WORK TO BE COMPLETED: The answer must be an exact copy of the lines from the one containing "MOD) (R94). -/" through the final line of the material, both included, and nothing else.

INFORMATION SUPPLIED:
-- ==== Sys2Proof/Machine/Position.lean ====
section
/-! DEFINITION. Position and speed feedback: incremental and Hall interfaces, probes, resolvers, SSI, encoder
emulation (R90 to R122). -/

namespace Sys2Proof.Machine

/-- Take a free value of `w` bits (log entry 6). -/
def Dev.free (d : Dev) (w : Nat) : Nat × Dev := (Config.freeValue d.freeCtr % 2 ^ w, d.fresh)

/-! ### Encoder emulation -/

/-- A source count reaches an emulation output (R118, R119). -/
def Dev.emuCount (d : Dev) (m : Fin 4) (s : Int) : Dev :=
  let pg := pgEMU m
  let n : Int := d.get pg EMU.RATIO_N
  let q : Int := d.get pg EMU.RATIO_M
  let s := if d.flag pg EMU.CFG_DIR_INV then -s else s
  let acc := (d.emu[m]).acc + n * s
  let (acc, step) : Int × Int :=
    if q ≤ acc then (acc - q, 1) else if acc ≤ -q then (acc + q, -1) else (acc, 0)
  let d := { d with emu := vmod d.emu m (fun e => { e with acc := acc }) }
  let bl := d.getI pg EMU.BACKLOG + step
  if step = 0 then d
  else if 255 < bl.natAbs then ((d.put pg EMU.ST_OVERFLOW 1).irq pg EMU.IRQ_OVERFLOW).err pg Err.EMU_OVERFLOW
  else d.putI pg EMU.BACKLOG bl

def Dev.emuCounts (d : Dev) (n : Nat) (s : Int) : Dev :=
  (List.finRange 4).foldl (fun (d : Dev) (m : Fin 4) =>
    if d.enabled (pgEMU m) && d.get (pgEMU m) EMU.CFG_SRC == n then d.emuCount m s else d) d

/-- One emulated quadrature step (R118, R120): emitted when the gap has elapsed and the backlog is not zero. -/
def Dev.emuStep (m : Fin 4) (d : Dev) : Dev :=
  let pg := pgEMU m
  let bl := d.getI pg EMU.BACKLOG
  let e := d.emu[m]
  if !d.enabled pg || bl = 0 || decide (d.time < e.gapEnd) then d
  else
    let s : Int := if 0 < bl then 1 else -1
    -- 00 → 10 → 11 → 01 → 00 for a positive step
    let (a, b) := if 0 < s then (!e.qb, e.qa) else (e.qb, !e.qa)
    let zOn := d.flag pg EMU.CFG_Z_EN && e.zArm
    let d := { d with emu := vmod d.emu m (fun e =>
      { e with qa := a, qb := b, gapEnd := d.time + d.get pg EMU.CFG_MIN_GAP + 1, zArm := false, zPin := zOn }) }
    let d := d.putI pg EMU.BACKLOG (bl - s)
    let d := d.putI pg EMU.OUT_COUNT (d.getI pg EMU.OUT_COUNT + s)
    let d := d.putB pg EMU.ST_DIR (decide (s < 0))
    d.irqIf zOn pg EMU.IRQ_Z_OUT

/-- EMUn_Z (R120): Z_EN = 0 holds it low. -/
def Dev.emuZ (d : Dev) (m : Fin 4) : Bool := (d.emu[m]).zPin && d.flag (pgEMU m) EMU.CFG_Z_EN

/-- After a write of CFG, a pin that Z_EN = 0 holds low stays low until the next index event (R120). -/
def Dev.emuHoldZ (d : Dev) (m : Fin 4) : Dev :=
  { d with emu := vmod d.emu m (fun e => { e with zPin := e.zPin && d.flag (pgEMU m) EMU.CFG_Z_EN }) }

/-! ### Incremental and Hall interfaces -/

/-- Update the hidden state of interface `n`. -/
def Dev.modPos (d : Dev) (n : Fin 8) (f : PosH → PosH) : Dev := { d with pos := vmod d.pos n f }

/-- The digital filter of R93: a filtered level that changed last at `t` (1 + TCLK, 0 never) takes a new value only after
its input has held it for FILT consecutive TCLK, and with FILT = 0 in the next TCLK at the earliest. A shorter pulse never
reaches the filtered level. -/
def Dev.filtered (d : Dev) (t filt : Nat) : Bool := t == 0 || decide (t + max 1 filt ≤ d.time + 1)

/-- The filtered sample that a row brings, and the times of the last changes, after the filter of each input (R93). -/
def Dev.posSample (d : Dev) (n : Fin 8) (a b z : Bool) : PosH :=
  let p := d.pos[n]
  let f := d.get (pgPOS n) POS.CFG_FILT
  let ta := a != p.a && d.filtered p.aT f
  let tb := b != p.b && d.filtered p.bT f
  let tz := z != p.z && d.filtered p.zT f
  let t := d.time + 1
  { p with a := if ta then a else p.a, aT := if ta then t else p.aT, b := if tb then b else p.b, bT := if tb then t else p.bT
           z := if tz then z else p.z, zT := if tz then t else p.zT, sampT := t }

/-- POS_VALID of R98. -/
def Dev.posValidUpd (d : Dev) (pg : Nat) : Dev :=
  d.putB pg POS.ST_POS_VALID
    (d.flag pg POS.ST_REFERENCED && !d.flag pg POS.ST_POS_FAULT && !d.flag pg POS.ST_HALL_INVALID)

/-- The electrical angle of quadrature mode (R100). -/
def Dev.posQuadAngle (d : Dev) (pg : Nat) : Nat :=
  (d.get pg POS.ANGLE_OFS
    + d.get pg POS.TURN_POS * d.get pg POS.CFG_PP * 2 ^ 32 / d.get pg POS.COUNT_MOD) % 2 ^ 32

/-- Recompute ANGLE in quadrature mode (R100). -/
def Dev.posAngleUpd (d : Dev) (pg : Nat) : Dev :=
  if d.get pg POS.CFG_MODE = 0 then d.put pg POS.ANGLE (d.posQuadAngle pg) else d

/-- Add a signed number to COUNT (wrapping) and to TURN_POS (modulo MOD) (R94). -/
def Dev.posAdd (d : Dev) (pg : Nat) (v : Int) : Dev :=
  let m := d.get pg POS.COUNT_MOD
  let d := d.putI pg POS.COUNT (d.getI pg POS.COUNT + v)
  d.put pg POS.TURN_POS (((d.get pg POS.TURN_POS : Int) + v) % (m : Int)).toNat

ANSWER SECTION:
/-- Add a signed number to COUNT (wrapping) and to TURN_POS (modulo MOD) (R94). -/
def Dev.posAdd (d : Dev) (pg : Nat) (v : Int) : Dev :=
  let m := d.get pg POS.COUNT_MOD
  let d := d.putI pg POS.COUNT (d.getI pg POS.COUNT + v)
  d.put pg POS.TURN_POS (((d.get pg POS.TURN_POS : Int) + v) % (m : Int)).toNat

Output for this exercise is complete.